■学習機能--新釈国語2009/06/15

 過去の経験を生かし、経験に学ぶ形で物事を判断すること。コンピュータを利用して日本語処理などを進める過程で生まれた発想であり、呼称である。コンピュータの場合は学習機能を有効にすれば過去の結果を統計的に処理して最多の結果に従うことも、直前の結果を優先させ他の結果と比較することで処理を決定することもすべてはプログラムの指示通りとなる。一方、人間の場合はそうした過去の経験の積み重ねに加えて、現状に対する認識や個人としての欲望も影響するため判断はコンピュータほど単純ではない。生身の人間に対し時に「ちっとも学習ができていない」とか「パソコン以下だ」といった罵声を浴びせるのは、浴びせる側の人間が人間らしさの意味を理解できず、人間だからこその複雑さや繊細さにも気づいていないと公言するに等しいことになる。

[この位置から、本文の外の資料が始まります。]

-- ==== Sys2Proof/Laws/Ops.lean ====
section
/-! SUPPORT. What the shared operations do: the parts each one touches, the entry that logging an event leaves, and the completion of a
fetched command. -/
namespace Sys2Proof

open Sys2Proof.Machine

/-! ## Frames -/

theorem Only.refl (l : List Part) (s : State) : Only l s s := by
  intro p _; cases p <;> simp [Keeps]

theorem Keeps.trans {s t u : State} {p : Part} (h : Keeps s t p) (k : Keeps t u p) : Keeps s u p := by
  cases p <;> simp_all [Keeps]

theorem Only.trans {l : List Part} {s t u : State} (h : Only l s t) (k : Only l t u) : Only l s u :=
  fun p hp => (h p hp).trans (k p hp)

theorem Only.mono {l m : List Part} {s t : State} (h : Only l s t) (hs : l ⊆ m) : Only m s t :=
  fun p hp => h p fun hl => hp (hs hl)

/-- A fold of steps that each stay within `l` stays within `l`. -/
theorem Only.each {α : Type} {l : List Part} {f : State → α → State} (h : ∀ s a, Only l s (f s a)) (xs : List α) (s : State) :
    Only l s (s.each xs f) := by
  induction xs generalizing s with
  | nil => exact Only.refl l s
  | cons x xs ih => exact (h s x).trans (ih (f s x))

theorem Only.ite {l : List Part} {s t u : State} {c : Prop} [Decidable c] (ht : Only l s t) (hu : Only l s u) :
    Only l s (if c then t else u) := by
  split <;> assumption

/-! ## Emissions, interrupts and the log -/

theorem emit_only (e : Emission) (s : State) : Only [.emitted] s (s.emit e) := by
  intro p hp; cases p <;> simp_all [Keeps, State.emit, State.byteAt]

theorem interrupt_only (a : BitVec 64) (d : Word) (s : State) : Only [.irqs, .emitted] s (s.interrupt a d) := by
  unfold State.interrupt
  split
  · exact (emit_only _ s).mono (by decide)
  · intro p hp; cases p <;> simp_all [Keeps, State.byteAt]

theorem pend_only (cls : Nat) (s : State) : Only [.pendingBits, .irqs, .emitted] s (s.pend cls) := by
  have h : ∀ b : Byte, Only [.pendingBits, .irqs, .emitted] s (s.onRegs fun r => { r with eventPending := r.eventPending ||| b }) := by
    intro b p hp; cases p <;> simp_all [Keeps, State.byteAt]
  unfold State.pend
  dsimp only
  split
  · split
    · exact h _
    · exact (h _).trans ((interrupt_only _ _ _).mono (by decide))
  · exact Only.refl _ s

theorem logRaw_only (cls src code detail : Nat) (s : State) :
    Only [.log, .pendingBits, .irqs, .emitted] s (s.logRaw cls src code detail) := by
  have h : ∀ e, Only [.log, .pendingBits, .irqs, .emitted] s ((s.onLog (EventLog.push e)).pend cls) := by
    intro e
    refine Only.trans ?_ ((pend_only cls _).mono (by decide))
    intro p hp; cases p <;> simp_all [Keeps, State.byteAt]
  have h1 := fun e x => (h e).trans ((emit_only x _).mono (by decide))
  have h2 := fun e x y => (h1 e x).trans ((emit_only y _).mono (by decide))
  unfold State.logRaw
  dsimp only
  split
  · split
    · exact h1 _ _
    · exact h2 _ _ _
  · exact h _

theorem onLog_only (f : EventLog → EventLog) (s : State) : Only [.log] s (s.onLog f) := by
  intro p hp; cases p <;> simp_all [Keeps, State.byteAt]

theorem logBurst_only (s : State) (b : Burst) : Only [.log, .pendingBits, .irqs, .emitted] s (s.logBurst b) :=
  Only.ite (Only.refl _ s) (logRaw_only _ _ _ _ s)

theorem flushBursts_only (ms : Nat) (s : State) : Only [.log, .pendingBits, .irqs, .emitted] s (s.flushBursts ms) :=
  ((onLog_only _ s).mono (by decide)).trans (Only.each logBurst_only _ _)

theorem logCoalesced_only (cls src code detail : Nat) (s : State) :
    Only [.log, .pendingBits, .irqs, .emitted] s (s.logCoalesced cls src code detail) := by
  unfold State.logCoalesced
  dsimp only
  refine (flushBursts_only s.ms s).trans ?_
  have h := fun f => (onLog_only f (s.flushBursts s.ms)).mono (m := [.log, .pendingBits, .irqs, .emitted]) (by decide)
  split
  · exact (h _).trans (logRaw_only _ _ _ _ _)
  · exact Only.ite ((h _).trans (logRaw_only _ _ _ _ _)) (h _)

theorem countStatus_only (cls code : Nat) (s : State) : Only [.log, .status] s (s.countStatus cls code) := by
  have h : Only [.log, .status] s (if cls = 4 then s.onLog fun l => { l with integ := satInc l.integ } else s) :=
    Only.ite ((onLog_only _ s).mono (by decide)) (Only.refl _ s)
  unfold State.countStatus
  dsimp only
  refine h.trans ?_
  repeat' split
  all_goals first
    | exact Only.refl _ _
    | (intro p hp; cases p <;> simp_all [Keeps, State.byteAt, otherIntegrity])

theorem lasting_only (s : State) : Only [.status] s (s.onInteg fun i => { i with lasting := satInc i.lasting }) := by
  intro p hp; cases p <;> simp_all [Keeps, State.byteAt, otherIntegrity]

/-- Logging and counting an event touches the parts of `logging` only. -/
theorem logVerdict_only (e : Event) (src detail sub : Nat) (s : State) : Only logging s (s.logVerdict e src detail sub).1 := by
  have h : ∀ cls code, Only logging s ((s.logCoalesced cls src code detail).countStatus cls code) := fun cls code =>
    ((logCoalesced_only cls src code detail s).mono (by decide)).trans ((countStatus_only cls code _).mono (by decide))
  unfold State.logVerdict
  dsimp only
  split
  · have hf : ∀ t : State, ∀ r : FaultWindows × Bool, r = t.faults.count e.info.2 src sub t.clock.uptime →
        Only logging t (t.onFaults fun _ => r.1) := by
      intro t r hr p hp
      subst hr
      cases p <;> simp_all [Keeps, logging, State.byteAt, FaultWindows.count]
      split <;> rfl
    split
    · exact (((h e.info.1 e.info.2).trans (hf _ _ rfl)).trans
        ((logRaw_only e.info.1 src 0xF09 e.info.2 _).mono (by decide))).trans ((lasting_only _).mono (by decide))
    · exact (h e.info.1 e.info.2).trans (hf _ _ rfl)
  · exact h _ _

theorem note_only (e : Event) (src detail : Nat) (s : State) : Only logging s (s.note e src detail) :=
  logVerdict_only e src detail 0 s

/-! ## The entry of an event -/

theorem pend_log (cls : Nat) (s : State) : (s.pend cls).log = s.log := pend_only cls s .log (by decide)

theorem push_logged (e : Entry) (l : EventLog) :
    (l.push e).lastEvent = e.event ∧ (l.push e).nextSeq = l.nextSeq + 1 ∧ (e ∈ (l.push e).first ∨ e ∈ (l.push e).ring) := by
  unfold EventLog.push
  dsimp only
  split
  · simp
  · split <;> simp

/-- The log after a raw entry is the log with the entry pushed. -/
theorem logRaw_log (cls src code detail : Nat) (s : State) :
    (s.logRaw cls src code detail).log = s.log.push
      { event := eventWord cls src code, seq := s.log.nextSeq, uptime := BitVec.ofNat 64 s.clock.uptime
        meridian := s.meridianStamp, detail := BitVec.ofNat 64 detail } := by
  unfold State.logRaw
  dsimp only
  split
  · split <;> simp [State.emit, pend_log]
  · simp [pend_log]

theorem countStatus_entries (cls code : Nat) (s : State) :
    (s.countStatus cls code).log.lastEvent = s.log.lastEvent ∧ (s.countStatus cls code).log.nextSeq = s.log.nextSeq ∧
      (s.countStatus cls code).log.first = s.log.first ∧ (s.countStatus cls code).log.ring = s.log.ring := by
  unfold State.countStatus
  dsimp only
  repeat' split
  all_goals simp

theorem countStatus_faults (cls code : Nat) (s : State) : (s.countStatus cls code).faults = s.faults := by
  unfold State.countStatus
  dsimp only
  repeat' split
  all_goals simp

◎漢名探し(8)--アジサイの季節2009/06/15

 万葉仮名が原則一字一音で示され、そこに一字二音などが混じることはすでに説明しました。当時はまだ漢字がもたらされて日が浅く、もたらした人々も帰化人などの子孫が多かったために、日本列島の風物や情景と大陸のそれとを比較し同定して個々の漢字や語彙を日本語化するという作業は難事業でした。
 そのためまずは漢字の音を借り、その音を連ねることによって耳で聞く日本語を文字に置き換えていったのです。家持の歌の「安知佐為」はこうして生まれたものです。漢字を使ってはいても、この場合の文字には意味がないのです。これが万葉仮名の最も一般的な手法です。
 この手法は現在広く利用されている、外国語の表記法と同じものです。外国語を聞いて耳に残った音を片仮名に置き換える代わりに、日本語の音を漢字の音に置き換えているのです。もし異なるように感じるとしたら、それは片仮名が完全に一字一音であるのに対し、漢字にはいくつかの音があることを私たちが知っているからです。漢字しか持たない中国では現在もこの方法によって外来の用語などを漢字化しています。

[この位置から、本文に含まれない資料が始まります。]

theorem dispatch_good : (sent 1 0x0105 dispatchable).dispatchCheck resident = .ok () := ok_unit (by decide +kernel)

set_option maxRecDepth 100000 in
theorem page_good : (sent 1 0x0105 dispatchable).pageFault 0 = none := by decide +kernel

theorem meets_PlanDispatchIsAcceptedOrRefused :
    let s := sent 1 0x0105 dispatchable
    let late := sent 1 0x0105 { dispatchable with clock := { meridian := 10000000 } }
    let stopped := sent 1 0x0105 { dispatchable with job := { dispatchable.job with suspended := true } }
    let acquiring := sent 1 0x0105 { dispatchable with mer := { lock := 1 } }
    (Fetched 1 0x0105 (cmd) s ∧ (cmd).mboxByte.toNat < 4 ∧ s.job.bind = some binding ∧ s.resident (cmd).mboxByte.toNat = some resident ∧
        s.topo.reshape = none ∧ s.job.suspended = false ∧ s.dev.state = .running ∧ s.mer.lock ≠ 0 ∧ s.mer.lock ≠ 1 ∧
        (s.clock.meridian : Int) ≤ binding.tick (((500 : BitVec 64).toNat : Int) - binding.horizon) ∧ s.slotBusy (cmd).mboxByte.toNat = false ∧
        s.dispatchCheck resident = .ok () ∧ s.job.dispatches = [] ∧ s.pageFault 0 = none) ∧
      (Fetched 1 0x0105 (cmd) late ∧ late.job.bind = some binding ∧ late.resident (cmd).mboxByte.toNat = some resident ∧
        late.topo.reshape = none ∧ late.job.suspended = false ∧ late.dev.state = .running ∧ late.mer.lock ≠ 0 ∧ late.mer.lock ≠ 1 ∧
        binding.tick (((500 : BitVec 64).toNat : Int) - binding.horizon) < late.clock.meridian) ∧
      (Fetched 1 0x0105 (cmd) acquiring ∧ acquiring.job.bind = some binding ∧ acquiring.resident (cmd).mboxByte.toNat = some resident ∧
        acquiring.topo.reshape = none ∧ acquiring.job.suspended = false ∧ acquiring.mer.lock = 1) ∧
      (Fetched 1 0x0105 (cmd) stopped ∧ stopped.job.bind = some binding ∧ stopped.resident (cmd).mboxByte.toNat = some resident ∧
        stopped.topo.reshape = none ∧ stopped.job.suspended = true) :=
  ⟨⟨fetched .., by decide, rfl, rfl, rfl, rfl, rfl, by decide, by decide, by decide, by decide, dispatch_good, rfl, page_good⟩,
    ⟨fetched .., rfl, rfl, rfl, rfl, rfl, by decide, by decide, by decide⟩, ⟨fetched .., rfl, rfl, rfl, rfl, rfl⟩, fetched .., rfl, rfl, rfl, rfl⟩

theorem scoreFile_take : scoreFile.take (1088 : Word).toNat = scoreFile :=
  List.take_of_length_le (by decide +kernel)

/-- What the load of the scoreboard plan gives. -/
def scored : Resident := valueOf ((sent 6 0x0603 ready).loadScore scoreFile) resident

theorem scoreFile_loads : (sent 6 0x0603 ready).loadScore scoreFile = .ok scored ∧ scored.plan = scorePlan ∧ scored.role = 0 := by
  have h2 : (sent 6 0x0603 ready).check2 scorePlan = .ok () := ok_unit (by decide +kernel)
  have h3 : check3 scorePlan = .ok () := ok_unit (by decide +kernel)
  have h4 : (sent 6 0x0603 ready).check4 scorePlan = .ok () := ok_unit (by decide +kernel)
  have h9 : (sent 6 0x0603 ready).check9 scorePlan 0 4 = .ok () := ok_unit (by decide +kernel)
  have h10 : (sent 6 0x0603 ready).check10 scorePlan = .ok () := ok_unit (by decide +kernel)
  have h : ∃ r, (sent 6 0x0603 ready).loadScore scoreFile = .ok r ∧ r.plan = scorePlan ∧ r.role = 0 := by
    unfold State.loadScore
    rw [scoreFile_parses]
    simp only [bind, Except.bind, need, h2, h3, h4, h9, h10]
    exact ⟨_, rfl, rfl, rfl⟩
  obtain ⟨r, hr, h1, h0⟩ := h
  have hs : scored = r := by rw [scored, hr]; rfl
  rw [hs]
  exact ⟨hr, h1, h0⟩

theorem meets_ScoreboardRunTakesItsCores :
    let s := sent 6 0x0603 ready
    (Fetched 6 0x0603 (cmd 8192) s ∧ s.dev.state = .ready ∧ s.scoring = false ∧ (1088 : Word).toNat ≤ (cmd 8192).length.toNat ∧
        s.loadScore (scoreFile.take (1088 : Word).toNat) = .ok scored ∧ scored.plan.twin = false ∧ s.scoreReady scored = true ∧
        s.coreMap.Nodup ∧ s.coreMap.length = 120 ∧ scored.blockOf 0 = some 0 ∧ scored.plan.stream scored.role 0 0 ≠ []) ∧
      Fetched 6 0x0603 (cmd) (sent 6 0x0603 running) ∧ (sent 6 0x0603 running).dev.state ≠ .ready := by
  obtain ⟨hl, hp, hr⟩ := scoreFile_loads
  have hb : ∀ n, scored.blockOf n = ({ resident with plan := scorePlan } : Resident).blockOf n := by
    intro n; simp only [Resident.blockOf, hp, hr]; rfl
  have hready : (sent 6 0x0603 ready).scoreReady scored = (sent 6 0x0603 ready).scoreReady { resident with plan := scorePlan } := by
    simp only [State.scoreReady, State.coresReady, hb, hp, hr]
    rfl
  refine ⟨⟨fetched .., rfl, rfl, by decide, by rw [scoreFile_take]; exact hl, by rw [hp]; rfl, ?_, by decide +kernel, by decide +kernel,
    by rw [hb]; decide +kernel, by rw [hp, hr]; decide +kernel⟩, fetched .., by decide⟩
  rw [hready]
  decide +kernel

/-! ## Mailbox 2 -/

/-- A job with its layout. -/
def laidOut : State := { running with topo := { gaz := some gaz1, chart := some chart1 } }

/-- A near arena of 4 MiB on hub 2, and parameters of a tensor of 16 by 16 there. -/
def arenaed : State := { laidOut with job := { bind := some binding, arenas := { spread := some 65536, near := [(2, 4194304)] } } }
def tensorParams : TensorParams :=
  { tensor := 5, fmt := 0, flags := 0, hub := 2, gradFmt := 0, gradSpace := 2, rows := 16, cols := 16, gradOff := 0, gRows := 0, nslotsM1 := 0 }
def tensored : State := { arenaed with job := { arenaed.job with tensors := [tensorOf tensorParams] } }

theorem meets_LayoutArenasAndTensors :
    (Fetched 2 0x0201 (cmd) (sent 2 0x0201 ready) ∧ (sent 2 0x0201 ready).job.bind = none ∧ (520192 : Word).toNat ≤ 520192 ∧
        (520192 : Word).toNat % 4096 = 0) ∧
      (Fetched 2 0x0201 (cmd) (sent 2 0x0201 running) ∧ (sent 2 0x0201 running).job.bind.isSome = true) ∧
      (let s := sent 2 0x0202 laidOut
       Fetched 2 0x0202 (cmd) s ∧ s.job.bind.isSome = true ∧ (4194304 : BitVec 64).toNat ≤ 744 * s.rowSplit * 4096 ∧
        744 * s.rowSplit * 4096 < (1099511627776 : BitVec 64).toNat ∧ (7 : Byte).toNat < 8 ∧
        (s.onJob fun j => { j with arenas := j.arenas.put 2 7 4194304 }).nearUsed 7 ≤ s.nearBytes ∧
        (s.onJob fun j => { j with arenas := j.arenas.put 6 7 4194304 }).nearUsed 7 ≤ s.nearBytes ∧
        s.nearBytes < (s.onJob fun j => { j with arenas := j.arenas.put (2 : Byte).toNat 7 1099511627776 }).nearUsed 7 ∧
        s.nearBytes < (s.onJob fun j => { j with arenas := j.arenas.put (6 : Byte).toNat 7 1099511627776 }).nearUsed 7) ∧
      (let s := sent 2 0x0203 arenaed
       s.job.bind.isSome = true ∧ s.topo.chart.isSome = true ∧ Fetched 2 0x0203 (cmd) s ∧ (tensorOf tensorParams).inRange = true ∧
        s.tensor? tensorParams.tensor.toNat = none ∧ s.gradFits (tensorOf tensorParams) = true ∧
        (s.onJob fun j => { j with tensors := j.tensors ++ [tensorOf tensorParams] }).nearUsed tensorParams.hub.toNat ≤ s.nearBytes) ∧
      (Fetched 2 0x0203 (cmd) (sent 2 0x0203 tensored) ∧ ((sent 2 0x0203 tensored).tensor? tensorParams.tensor.toNat).isSome = true) ∧
      (let s := sent 2 0x0204 tensored
       s.job.bind.isSome = true ∧ s.topo.chart.isSome = true ∧ Fetched 2 0x0204 (cmd) s ∧ s.job.dispatched = false ∧
        (s.tensor? (5 : BitVec 16).toNat).isSome = true) :=
  ⟨⟨fetched .., rfl, by decide, by decide⟩, ⟨fetched .., rfl⟩, ⟨fetched .., rfl, by decide, by decide, by decide, by decide, by decide, by decide, by decide⟩,
    ⟨rfl, rfl, fetched .., by decide, by decide, by decide +kernel, by decide +kernel⟩, ⟨fetched .., by decide⟩, rfl, rfl, fetched .., rfl, by decide⟩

 写真のヤマアジサイは林の中で咲いていました。家持がもし1200年余りの時間を超えて現代に蘇ったら何というでしょうか。この続きは正午過ぎに掲載の予定です。なお万葉仮名の事例は下記の記事「櫻・桜・さくら」にもあります。参考になさってください。

 ⇒http://atsso.asablo.jp/blog/2009/04/05/

◎漢名探し(9)--アジサイの季節2009/06/15

 漢名の紫陽花(シヨウカ)には辛夷(シンイ)をコブシと呼ばせるような違和感はほとんど感じません。漢字の意味から来る印象がどこかでアジサイの花に重なるからでしょう。この呼称を中国で最初に用いたのは唐代の詩人・白居易です。そう主張するのは彼の詩に「紫陽花詩」と題するものがあり、その注が「白氏文集」に見えるからです。それによると、招賢寺という寺院に誰もその名を知らない「色紫氣香、芳麗可愛」の山花が一樹あり、まるで仙人が育てた物(頗類仙物)のようであったと記しています。これが白居易による「紫陽花」という山花の名前の由来です。
 この招賢寺については江州と記したものを見かけますが、正しくは杭州に刺史(州の長官)として赴任していたときのことではないでしょうか。最近「杭州仏教文献叢刊」の第2輯として同寺の略記が出版されたと聞きます。いずれ確認できるでしょう。
 なお「紫陽花詩」については東京町田の曹洞宗寺院・大蔵山安全寺の住職秋田紫雲さんのブログの2007.05.26付け記事「作品紹介4 紫陽花」が参考になるでしょう。まだ若い禅僧ですが書家としての修行もされ、なかなかの勉強家でもあるとお見受けしました。下記のページでお確かめください。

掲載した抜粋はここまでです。